Targeted, anti-clotting meds had less risk of major bleeding for rare, deadly strokes
Direct oral anti-coagulant (anti-clotting) (DOAC) medications that target a single clotting factor work just as well to prevent future clots as the older, less-specific medication warfarin. DOACs are also less likely to result in major bleeding after a rare, life threatening stroke involving a clot blocking one of the veins that drains blood from the brain, according to preliminary late-breaking science presented today at the American Stroke Association's International Stroke Conference 2022.
A cerebral venous thrombosis (CVT) stroke is rare, yet potentially life-threatening and is more common than other types of strokes among younger adults and women.
"Taking birth control pills and recent childbirth are two big risk factors for CVT, so that's likely why CVT is more common among women," said Shadi Yaghi, M.D., lead author of the study, an associate professor of neurology and the vascular neurology division chief at The Warren Alpert Medical School of Brown University in Providence, Rhode Island.

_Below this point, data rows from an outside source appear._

/-- A command whose operands lie in their ranges. -/
def Instr.wf : Instr → Bool
  | .registerWrite _ _ _ v => decide (v < 18446744073709551616)
  | .rcRead _ _ => true
  | .firstEventRecordClear _ _ _ => true
  | .lpddr4xAccess _ _ _ _ _ => true
  | .packetIngress port x => decide (port < 53) && x.wf
  | .eseqAssign _ => true
  | .coreLookup _ _ => true
  | .npReservation _ => true
  | .grant a reqs _ _ => decide (a < 57) && reqs.all ArbReq.wf
  | .crossbarDataPhase a _ => decide (a < 57)
  | .egressEncode port => decide (port < 53)
  | .egressTlpStart port => decide (port < 53)
  | .egressStallTimeout port => decide (port < 53)
  | .roundBoundary a => decide (a < 57)
  | .tenureCut a => decide (a < 57)
  | .trickCut64 a port => decide (a < 57) && decide (port < 53)
  | .trickHoldCut a port => decide (a < 57) && decide (port < 53)
  | .parkReleaseIdle a => decide (a < 57)
  | .commit _ => true
  | .hatchWrite a _ _ => decide (a < 57)
  | .hatchWatchdog a => decide (a < 57)
  | .calendarSlotBegin => true
  | .flowSweepVisit f => decide (f < 16384)
  | .gateEntryBegin port => decide (port < 48)
  | .gateSwitchover port => decide (port < 48)
  | .samplingPass _ => true
  | .pcieLinkUp port _ => decide (port < 48)
  | .pcieLinkDown port _ => decide (port < 48)
  | .pcieRecovery port _ _ => decide (port < 48)
  | .pcieEqualisation port _ _ => decide (port < 48)
  | .l0pWindowEnd port _ _ => decide (port < 48)
  | .l0pWidenComplete port => decide (port < 48)
  | .l0pPartnerRequest port _ => decide (port < 48)
  | .aspmL1Entry port => decide (port < 48)
  | .configRequest vs tgt off _ reqId tag => decide (vs < 48) && tgt.wf && decide (off < 4096) && decide (reqId < 65536) && decide (tag < 16384)
  | .vdspLinkDisable vs n _ => decide (vs < 48) && decide (n < 256)
  | .vdspRetrainLink vs n => decide (vs < 48) && decide (n < 256)
  | .vdspTargetLinkSpeed vs n _ => decide (vs < 48) && decide (n < 256)
  | .vdspAspmControl vs n ctl => decide (vs < 48) && decide (n < 256) && decide (ctl < 4)
  | .secondaryBusReset vs n _ => decide (vs < 48) && decide (n < 256)
  | .vdspLinkStatusUpdate vs n _ _ _ x => decide (vs < 48) && decide (n < 256) && x.note.wf
  | .remoteErrorNotice vs n _ _ => decide (vs < 48) && decide (n < 256 ∨ n = 511)
  | .dpcSoftwareTrigger vs n => decide (vs < 48) && decide (n < 256)
  | .dpcTriggerStatusWrite vs n => decide (vs < 48) && decide (n < 256)
  | .dpcRelease vs n => decide (vs < 48) && decide (n < 256)
  | .ptmRequest src => src.wf
  | .presenceDebounced slot _ => decide (slot < 8)
  | .attentionButtonPress slot => decide (slot < 8)
  | .slotIndicatorWrite vs n atn pwr => decide (vs < 48) && decide (n < 256) && decide (atn < 4) && decide (pwr < 4)
  | .slotPowerOn vs n => decide (vs < 48) && decide (n < 256)
  | .slotPowerOff vs n => decide (vs < 48) && decide (n < 256)
  | .slotPerstRelease slot => decide (slot < 8)
  | .slotCommandCompleted vs n => decide (vs < 48) && decide (n < 256)
  | .doorbellWrite vs fn q tail => decide (vs < 48) && decide (fn < 1025) && decide (q < 4096) && decide (tail < 65536)
  | .descriptorFetchComplete q _ => decide (q < 4096)
  | .queueEnable q => decide (q < 4096)
  | .queueDisable q => decide (q < 4096)
  | .queueIdle q => decide (q < 4096)
  | .vectorUnmask vs fn vec => decide (vs < 48) && decide (fn < 1025) && decide (vec < 4096)
  | .revokeGraceExpiry q => decide (q < 4096)
  | .completionTimeout vs fn tag => decide (vs < 48) && decide (fn < 1025) && decide (tag < 16384)
  | .sfCompletionArrival vs fn tag _ => decide (vs < 48) && decide (fn < 1025) && decide (tag < 16384)
  | .tagQuarantineEnd vs fn tag => decide (vs < 48) && decide (fn < 1025) && decide (tag < 16384)
  | .functionLevelReset vs fn => decide (vs < 48) && decide (fn < 1025)
  | .flrComplete vs fn => decide (vs < 48) && decide (fn < 1025)
  | .busMasterDisable vs fn => decide (vs < 48) && decide (fn < 1025)
  | .busMasterEnable vs fn => decide (vs < 48) && decide (fn < 1025)
  | .ledgerSwap vs ctx => decide (vs < 48) && decide (ctx < 8)
  | .ledgerSwapDone vs ctx => decide (vs < 48) && decide (ctx < 8)
  | .ledgerSwapTimeout vs ctx => decide (vs < 48) && decide (ctx < 8)
  | .mailboxGo vs _ => decide (vs < 48)
  | .postedErrorReportReceive r => r.wf
  | .watchIntervalEnd lane _ _ _ _ => decide (lane < 192)
  | .bankTempUpdate bank temp => decide (bank < 12) && decide (temp < 65536)
  | .prbsStart lane => decide (lane < 192)
  | .prbsTestEnd lane _ _ => decide (lane < 192)
  | .prbsLockLoss lane _ _ => decide (lane < 192)
  | .flitReceive port bs _ => decide (port < 48) && decide (bs.length = 256)
  | .flitSend port => decide (port < 48)
  | .portEnable port => decide (port < 48)
  | .portDisable port => decide (port < 48)
  | .bringupCheckWindowEnd port lane _ _ => decide (port < 48) && decide (lane < 16)
  | .alignEntry port => decide (port < 48)
  | .bringupTimeout port => decide (port < 48)
  | .resetFlitsSent port => decide (port < 48)
  | .quietEnd port => decide (port < 48)
  | .signalDetect port => decide (port < 48)
  | .lowerRankWaitExpiry port => decide (port < 48)
  | .signalLoss port lane => decide (port < 48) && decide (lane < 16)
  | .replayTimerExpiry port => decide (port < 48)
  | .blSleepEntry port => decide (port < 48)
  | .blWake port => decide (port < 48)
  | .blRealignTimeout port => decide (port < 48)
  | .neighbourNoticeSend port => decide (port < 48)
  | .directedPacketRelay port _ => decide (port < 48)
  | .neighbourQuery port _ => decide (port < 48)
  | .neighbourReply port _ => decide (port < 48)
  | .classCheck port _ => decide (port < 48)
  | .directedMwRequest port _ => decide (port < 48)
  | .directedMwResponse port _ => decide (port < 48)
  | .directedDownTree port _ => decide (port < 48)
  | .directedUpTree port _ => decide (port < 48)
  | .vdspWindowRegisterWrite vs n _ v => decide (vs < 48) && decide (n < 256) && decide (v < 4294967296)
  | .windowHoldTimeout vs n => decide (vs < 48) && decide (n < 256)
  | .busMapUpdate m => m.wf
  | .handReturnSend f d => decide (f < 2048) && decide (d < 2048)
  | .handReturnReceive f _ _ => decide (f < 2048)
  | .handAudit => true
  | .stagingCheckStart => true
  | .stagingCheckDone => true
  | .fabricTimeout reqId tag => decide (reqId < 65536) && decide (tag < 16384)
  | .fabricQuarantineEnd reqId tag => decide (reqId < 65536) && decide (tag < 16384)
  | .lockBrokenNotice vs => decide (vs < 48)
  | .mwRead src _ _ => decide (src < 2049)
  | .mwWrite src _ _ data => decide (src < 2049) && decide (data < 18446744073709551616)
  | .mwLockRead src _ _ => decide (src < 2049)
  | .mwUnlockWrite src _ _ data => decide (src < 2049) && decide (data < 18446744073709551616)
  | .mwResponse src _ _ data => decide (src < 2049) && decide (data < 18446744073709551616)
  | .mwReadTimeout _ => true
  | .mwLockTimeout => true
  | .e2eAckSend f oc => decide (f < 2048) && decide (oc < 8)
  | .e2eAckReceive d oc nd => decide (d < 2048) && decide (oc < 8) && decide (nd < 16777216)
  | .e2eTimerExpiry d oc => decide (d < 2048) && decide (oc < 8)
  | .fenceWrite f oc src val => decide (f < 2048) && decide (oc < 8) && decide (src < 2048) && decide (val < 18446744073709551616)
  | .skipWrite f oc src val => decide (f < 2048) && decide (oc < 8) && decide (src < 2048) && decide (val < 18446744073709551616)
  | .fencePoll f d oc => decide (f < 2048) && decide (d < 2048) && decide (oc < 8)
  | .fenceTimeout f d oc => decide (f < 2048) && decide (d < 2048) && decide (oc < 8)
  | .lifetimeExpiry _ => true
  | .prepare _ m => m.wf
  | .vote m _ => m.wf
  | .goDeal _ m => m.wf
  | .dealApply => true
  | .cancel _ m => m.wf
  | .drainMessage _ m => m.wf
  | .drainLocalConfirm => true
  | .confirm _ m => m.wf
  | .release _ m => m.wf
  | .markerReceive port _ _ => decide (port < 48)
  | .markerTimeout _ => true
  | .cut _ m => m.wf
  | .cutRecordComplete => true
  | .cutDone _ m => m.wf
  | .treeChildTimeout _ => true
  | .dealerHeartbeat => true
  | .dealerTakeover => true
  | .resetMessage _ m => m.wf
  | .fabricReset => true
  | .collDescriptor q _ => decide (q < 4096)
  | .collUp src m => decide (src < 2048) && m.wf
  | .collDown src m => decide (src < 2048) && m.wf
  | .collCredit src m => decide (src < 2048) && m.wf
  | .collCreditSend g child => decide (g < 256) && decide (child < 16)
  | .collAbort src m => decide (src < 2048) && m.wf
  | .collTimeout g => decide (g < 256)
  | .groupDisable g => decide (g < 256)
  | .runDispatch cluster => decide (cluster < 16)
  | .copyDescriptor q => decide (q < 4096)
  | .nopDescriptor q => decide (q < 4096)
  | .quantumBoundary => true
  | .runLimitExpiry _ => true
  | .ld e w => decide (e < 256) && w.wf
  | .st e w => decide (e < 256) && w.wf
  | .ldp e w => decide (e < 256) && w.wf
  | .stp e w => decide (e < 256) && w.wf
  | .vld e w => decide (e < 256) && w.wf
  | .vst e w => decide (e < 256) && w.wf
  | .prf e w => decide (e < 256) && w.wf
  | .aadd e w => decide (e < 256) && w.wf
  | .aand e w => decide (e < 256) && w.wf
  | .aor e w => decide (e < 256) && w.wf
  | .aswp e w => decide (e < 256) && w.wf
  | .acas e w => decide (e < 256) && w.wf
  | .acasp e w => decide (e < 256) && w.wf
  | .mov e w => decide (e < 256) && w.wf
  | .movi e w => decide (e < 256) && w.wf
  | .movh e w => decide (e < 256) && w.wf
  | .add e w => decide (e < 256) && w.wf
  | .addi e w => decide (e < 256) && w.wf
  | .sub e w => decide (e < 256) && w.wf
  | .mul e w => decide (e < 256) && w.wf
  | .andOp e w => decide (e < 256) && w.wf
  | .orOp e w => decide (e < 256) && w.wf
  | .xorOp e w => decide (e < 256) && w.wf
  | .shl e w => decide (e < 256) && w.wf
  | .shr e w => decide (e < 256) && w.wf
  | .slt e w => decide (e < 256) && w.wf
  | .mcpy e w => decide (e < 256) && w.wf
  | .mfill e w => decide (e < 256) && w.wf
  | .vadd e w => decide (e < 256) && w.wf
  | .vmul e w => decide (e < 256) && w.wf
  | .vfma e w => decide (e < 256) && w.wf
  | .vmin e w => decide (e < 256) && w.wf
  | .vmax e w => decide (e < 256) && w.wf
  | .vbc e w => decide (e < 256) && w.wf
  | .vext e w => decide (e < 256) && w.wf
  | .acz e w => decide (e < 256) && w.wf
  | .aca e w => decide (e < 256) && w.wf
  | .acr e w => decide (e < 256) && w.wf
  | .waitOp e w => decide (e < 256) && w.wf
  | .waitMet e _ => decide (e < 256)
  | .waitTimeout e => decide (e < 256)
  | .sig e w => decide (e < 256) && w.wf
  | .irq e w => decide (e < 256) && w.wf
  | .b e w => decide (e < 256) && w.wf
  | .bz e w => decide (e < 256) && w.wf
  | .bnz e w => decide (e < 256) && w.wf
  | .call e w => decide (e < 256) && w.wf
  | .ret e w => decide (e < 256) && w.wf
  | .endOp e w => decide (e < 256) && w.wf
  | .barEngine e w => decide (e < 256) && w.wf
  | .barCluster e w => decide (e < 256) && w.wf
  | .barSystem e w => decide (e < 256) && w.wf
  | .systemBarrierComplete e _ => decide (e < 256)
  | .deviceLoadReturn e _ => decide (e < 256)
  | .prefetchEntryExpiry e _ => decide (e < 256)
  | .engineSample e _ => decide (e < 256)
  | .read h es => h.wf && es.all EntryRef.wf
  | .write h es => h.wf && es.all fun x => x.ref.wf
  | .describe h r => h.wf && r.wf
  | .subscribe h _ => h.wf
  | .notifyAck h _ => h.wf
  | .keepalive h => h.wf
  | .openSession h slot _ => h.wf && decide (slot < 16)
  | .proof h _ => h.wf
  | .closeSession h => h.wf
  | .sessionIdleTimeout _ => true
  | .proofTimeout _ => true
  | .keySlotUnlock slot => decide (slot < 16)
  | .rwsFlashCommit _ => true
  | .notifyRetransmit _ => true
  | .eventNoticeSend src => decide (src < 2304)
  | .continueCmd h => h.wf
  | .drain h => h.wf
  | .maintain h _ => h.wf
  | .maintainComplete => true
  | .maintainTimeout => true
  | .resume h => h.wf
  | .abortDrain h => h.wf
  | .mgmtReset h => h.wf
  | .deviceFault _ => true
  | .loadDataWrite h _ _ => h.wf
  | .loadOffsetWrite h _ _ => h.wf
  | .eqOpen h => h.wf
  | .eqCommit h => h.wf
  | .marginCmd h port _ => h.wf && decide (port < 48)
  | .marginDone port _ _ => decide (port < 48)
  | .dpcCmd h port => h.wf && decide (port < 48)
  | .atnCmd h port => h.wf && decide (port < 48)
  | .resAddQueues h vs fn _ => h.wf && decide (vs < 48) && decide (fn < 1025)
  | .resRevokeQueues h vs fn _ => h.wf && decide (vs < 48) && decide (fn < 1025)
  | .resSetVectors h vs fn _ => h.wf && decide (vs < 48) && decide (fn < 1025)
  | .resSetEngineWeight h vs fn _ => h.wf && decide (vs < 48) && decide (fn < 1025)
  | .resSetFlow h vs fn _ => h.wf && decide (vs < 48) && decide (fn < 1025)
  | .schedCommit h => h.wf
  | .regValWrite h v => h.wf && decide (v < 18446744073709551616)
  | .cutCmd h _ => h.wf
  | .directedSend h _ => h.wf
  | .keyOpen h slot => h.wf && decide (slot < 16)
  | .keyCommit h slot role => h.wf && decide (slot < 16) && decide (role < 4)
  | .keyErase h slot => h.wf && decide (slot < 16)
  | .reportCmd h nonce => h.wf && decide (nonce.length = 32)
  | .reportReady => true
  | .progOpen h slot vs => h.wf && decide (slot < 256) && decide (vs < 48)
  | .progCommit h slot => h.wf && decide (slot < 256)
  | .programMeasured slot => decide (slot < 256)
  | .progRetire h slot => h.wf && decide (slot < 256)
  | .fwOpen h kind => h.wf && decide (kind < 5)
  | .fwCommit h kind => h.wf && decide (kind < 5)
  | .raiseSvn h kind => h.wf && decide (kind < 5)
  | .peClear h => h.wf
  | .clusterReset h c => h.wf && decide (c < 16)
  | .timeSync port val => decide (port < 48) && decide (val < 4294967296)
  | .timeReport port val => decide (port < 48) && decide (val < 4294967296)
  | .timeHigh port val => decide (port < 48) && decide (val < 4294967296)
  | .timeTop port val => decide (port < 48) && decide (val < 4294967296)
  | .timeState port val => decide (port < 48) && decide (val < 4294967296)
  | .timeRoot port _ val => decide (port < 48) && decide (val < 4294967296)
  | .timeExchangeInterval port => decide (port < 48)
  | .timeDescriptorExpiry port => decide (port < 48)
  | .timePortLoss port => decide (port < 48)
  | .ptmHostRequest vs => decide (vs < 48)
  | .ptmHostResponse vs _ => decide (vs < 48)
  | .bwWindowEnd => true
  | .wearTick => true
  | .wearStore => true
  | .dieTempReading die _ => decide (die < 5)
  | .remeasure slot _ => decide (slot < 8)
  | .imageMeasure slot => decide (slot < 8)
  | .bootComplete => true
  | .eccInitComplete => true
  | .rrsLimitExpiry => true
  | .powerGood => true
  | .warmReset _ => true
  | .vsHotReset vs => decide (vs < 48)
  | .hostPerstAssert port => decide (port < 48)
  | .hostPerstRelease port => decide (port < 48)
  | .controllerStart _ => true
  | .feedUsable f _ => decide (f < 2)
  | .feedLost f _ _ => decide (f < 2)
  | .transferBreakEnd => true
  | .transferEnd _ => true
  | .feedRevert _ => true
  | .rampEnd _ => true
  | .inrushFaultTimeout => true
  | .railFaultTimeout => true
  | .fastTrip f _ => decide (f < 2)
  | .breakerTrip f _ _ => decide (f < 2)
  | .latchRelease => true
  | .controllerStop _ => true
  | .sagWarn _ => true
  | .pfwRelease _ => true
  | .sagReset _ => true
  | .energyStore => true
  | .slotSoftStart k => decide (k < 8)
  | .slotPowerGood k _ => decide (k < 8)
  | .slotStartTimeout k => decide (k < 8)
  | .slotFastTrip k _ => decide (k < 8)
  | .slotFaultTimeTrip k _ => decide (k < 8)
  | .slotVoutTrip k _ => decide (k < 8)
  | .slotRetryEnd k => decide (k < 8)
  | .slotCountRestart k => decide (k < 8)
  | .slotPresenceLoss k => decide (k < 8)
  | .slotSag k _ => decide (k < 8)
  | .slotPfwRelease k _ => decide (k < 8)
  | .receiverAligned port => decide (port < 48)
  | .prbsCheckerLock lane => decide (lane < 192)
  | .l1Exit port => decide (port < 48)
  | .pcieCreditUpdate port kind _ _ => decide (port < 48) && decide (kind < 3)
  | .storeVisible e _ => decide (e < 256)
  | .accessComplete e _ _ => decide (e < 256)
  | .copyComplete q _ _ => decide (q < 4096)
  | .rstNRelease => true
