-- ==== Sys2Proof/Safety.lean ====
section
/-! DEFINITION. What a safe run is: the bounds that every step keeps, whatever the command, and the outcome of a step that goes
on. -/
namespace Sys2Proof

/-- The events of the power controller and of its slot channels, which work while the dies are unpowered (R25, R673). -/
def Instr.ofController : Instr → Bool
  | .powerGood
  | .controllerStart _
  | .feedUsable _ _
  | .feedLost _ _ _
  | .transferBreakEnd
  | .transferEnd _
  | .feedRevert _
  | .rampEnd _
  | .inrushFaultTimeout
  | .railFaultTimeout
  | .fastTrip _ _
  | .breakerTrip _ _ _
  | .latchRelease
  | .controllerStop _
  | .sagWarn _
  | .pfwRelease _
  | .sagReset _
  | .energyStore
  | .slotPowerGood _ _
  | .slotStartTimeout _
  | .slotFastTrip _ _
  | .slotFaultTimeTrip _ _
  | .slotVoutTrip _ _
  | .slotRetryEnd _
  | .slotCountRestart _
  | .slotSag _ _
  | .slotPfwRelease _ _
  | .slotPresenceLoss _ => true
  | _ => false

/-- A register whose write stores and does nothing else, from the control or the management plane: no first-event record (R722), no
shadow (R124), nothing that the management plane may not write (R598) and none of the registers whose write starts something. -/
def Reg.plain (r : Reg) : Bool :=
  !Machine.eventRecord r && !Machine.shadowReg r && !Machine.mgmtBarred r &&
    !([Reg.ARB_COMMIT, .ARB_HATCH, .LN_PRBS_CTRL, .PCI_VS_CFG, .PCI_SLOT_MAP, .CL_GRP_CTL, .TM_BW_CFG, .EN_SMP_CFG, .SCH_SMP_CTRL].contains r)

end Sys2Proof

namespace Sys2Proof.Machine

/-- The invariant over the parts of the state it reads: LPDDR4X and the clusters' SRAM in canonical form; the register
file, the object entries and the configuration flash with rising keys; a legal device state (0 OFF to 7 FAULT, R560);
fabric time of 64 bits (R606); eight measurement slots (R633) and a measurement log of at most 4,096 records (R640). -/
def SoundParts (mem sram : Tbl Byte) (regs : Tbl Word64) (objs flash : Tbl OVal) (st ftime slots log : Nat) : Prop :=
  twf memEmpty mem = true ∧ twf memEmpty sram = true ∧ tabove 0 regs = true ∧ tabove 0 objs = true ∧ tabove 0 flash = true ∧
    st ≤ 7 ∧ ftime < 2 ^ 64 ∧ slots = 8 ∧ log ≤ logCap

/-- A sound switch. -/
def Dev.Sound (s : Dev) : Prop :=
  SoundParts s.mem s.eng.sram s.regs s.objs s.flash s.svc.state s.ftime s.trust.slots.length s.trust.log.length

/-- A sound state: a sound switch, and every waiting command within the ranges of the spec. -/
def State.Sound (s : State) : Prop := s.dev.Sound ∧ s.pending.all Instr.wf = true

/-- The switch is not OFF, the one device state in which its dies are unpowered (R560). [log: DESIGN CHOICE 1] -/
abbrev Dev.On (s : Dev) : Prop := s.svc.state ≠ 0

/-- The command completes: whatever waits in the queue, it answers the next state in which the switch `s` has become `t` and
the queue is as it was. -/
def Does (c : Instr) (s t : Dev) : Prop := ∀ q : List Instr, exec c { pending := q, dev := s } = .next { pending := q, dev := t }

/-- The switch once a down tree message of a sender it follows, with a term it follows, has been passed on to its children and its
term and sender noted (R461, R445); what the message itself does comes after. -/
def Dev.followed (s : Dev) (src : TreeSrc) (m : TreeMsg) : Dev :=
  { (if s.joined then each s.treeKids s fun s k => s.treeTo k.2 m else s).fset Fld.DL_DEAL_STAT.TERM 0 m.term with
    dl.from_ := if s.joined && !s.treeRoot then s.dl.from_ else some src }

/-- Engine `e` may issue the word of the operation code `op` and the fields `w`: it stands at the pc of its run's program, the engine runs and
waits for nothing, no earlier access of it still writes one of the general registers `gs` or vector registers `vs` (R496, R526), and
the reserved field is zero. -/
abbrev Dev.MayIssue (s : Dev) (op e : Nat) (w : OpWord) (gs vs : List Nat) : Prop :=
  s.canIssue e = true ∧ (s.en e).regsFree gs vs = true ∧ w.resv = 0 ∧ (s.wordAt e).map opWordOf = some (op, w)

/-- The request `h` of the open session `x` is carried out: the switch answers, the transport has brought it whole from where the
session was opened and with its tag, no request of the session waits for its answer, its SEQ, faults and version are in order
(R560, R576, R579, R581), and no other request of the core cycle waits (R577). -/
abbrev Dev.Asks (s : Dev) (h : ReqHdr) (x : Sess) : Prop :=
  s.reachable = true ∧ s.mayAsk h.sess = true ∧ s.open? h.sess = some x ∧ x.from? h = true ∧ badTag h = false ∧
    s.reqPending h.sess = false ∧ h.seq = (x.last + 1) % 2 ^ 32 ∧ h.fault = 0 ∧ h.version = 1 ∧ s.svc.inbox = []

/-- The switch with one request received and waiting for the end of its core cycle (R577). -/
def Dev.took (s : Dev) (h : ReqHdr) (r : SvcReq) : Dev := { s with svc.inbox := [{ hdr := h, req := r }] }

/-- The command brings the request `r` of the header `h`, which waits for the end of the core cycle, and there, the only one, it is carried
out (R577): the switch `s` becomes `t`. -/
def Serves (c : Instr) (h : ReqHdr) (r : SvcReq) (s t : Dev) : Prop := Does c s (s.took h r) ∧ (s.took h r).serveRequests = t

/-- The switch once it has heard a request: the idle timeout of its session starts again (R583). -/
def Dev.heard (s : Dev) (h : ReqHdr) : Dev := s.modSess h.sess fun y => { y with at_ := s.now }

/-- The request writes the value `v` of type `t` to the one entry (idx, sub), nothing holds the register bus the entry needs, and the
checks of R557 find nothing wrong. -/
abbrev Dev.Orders (s : Dev) (h : ReqHdr) (x : Sess) (idx sub : Nat) (t : ObjTyp) (v : OVal) : Prop :=
  s.Asks h x ∧ (s.xing.farLock.isSome && onBus idx sub) = false ∧
    (s.heard h).checkAll h.sess [{ ref := { index := idx, sub := sub, typ := t.code }, val := v }] []
      [{ ref := { index := idx, sub := sub, typ := t.code }, val := v }] = none

/-- The switch once it has accepted a write of a command entry: the command runs under its RSEQ, its target is opened or committed, and
the response has gone out (R557, R568, R571, R575). -/
def Dev.commanded (s : Dev) (h : ReqHdr) (idx sub : Nat) (v : OVal) : Dev :=
  let t := ((s.heard h).cmdStore h.sess idx sub v).1
  t.answerReq h.sess svWrite h.seq 0 ((255 : Byte) :: leBytes 4 (t.cmdSt idx sub).rseq)

end Sys2Proof.Machine
end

When CVT is diagnosed, the immediate standard treatment includes administering intravenous or injectable anticoagulants, such as enoxaparin or heparin, to dissolve the clot and restore blood drainage. Later, oral anti-clotting medications are prescribed to prevent another clot from forming so there can be sustained, adequate blood flow through the veins. If a temporary factor (such as birth control pills or recent childbirth) is thought to have provoked the CVT, oral anti-clotting medications are commonly prescribed for several months. If the patient has a lifelong major medical condition that increases the risk of recurrent clots, anti-clotting medications are usually prescribed indefinitely.
Newer and more specific anti-clotting medications, called DOACs, have previously been compared to warfarin for treating several other conditions, including atrial fibrillation (a common arrhythmia that is a major risk factor for clot-caused strokes), and leg and lung clots. DOACs have been found to work just as well at preventing recurrent clots with a lower chance of the serious adverse effect of brain bleeding. After a small, randomized trial suggested that one DOAC called dabigatran may be as effective as warfarin after a CVT, the researchers conducted a multi-center review comparing six years of real-world experience using warfarin or any of the DOACs for patients with CVT.
The researchers examined the medical records for 1,025 people treated for CVT between 2015 and 2020 at one of 27 centers in the United States, Europe and New Zealand. For the analysis, patients were excluded if they had cancer, an antiphospholipid antibody syndrome (an acquired condition that raises clotting risk) or were not prescribed oral anticoagulants.
Of the 845 participants in the final analysis (average age of 44.8 years; 64.7% women), 33% were prescribed a DOAC only; 51.8% were prescribed warfarin only; and 15.1% were prescribed both treatments, at different times.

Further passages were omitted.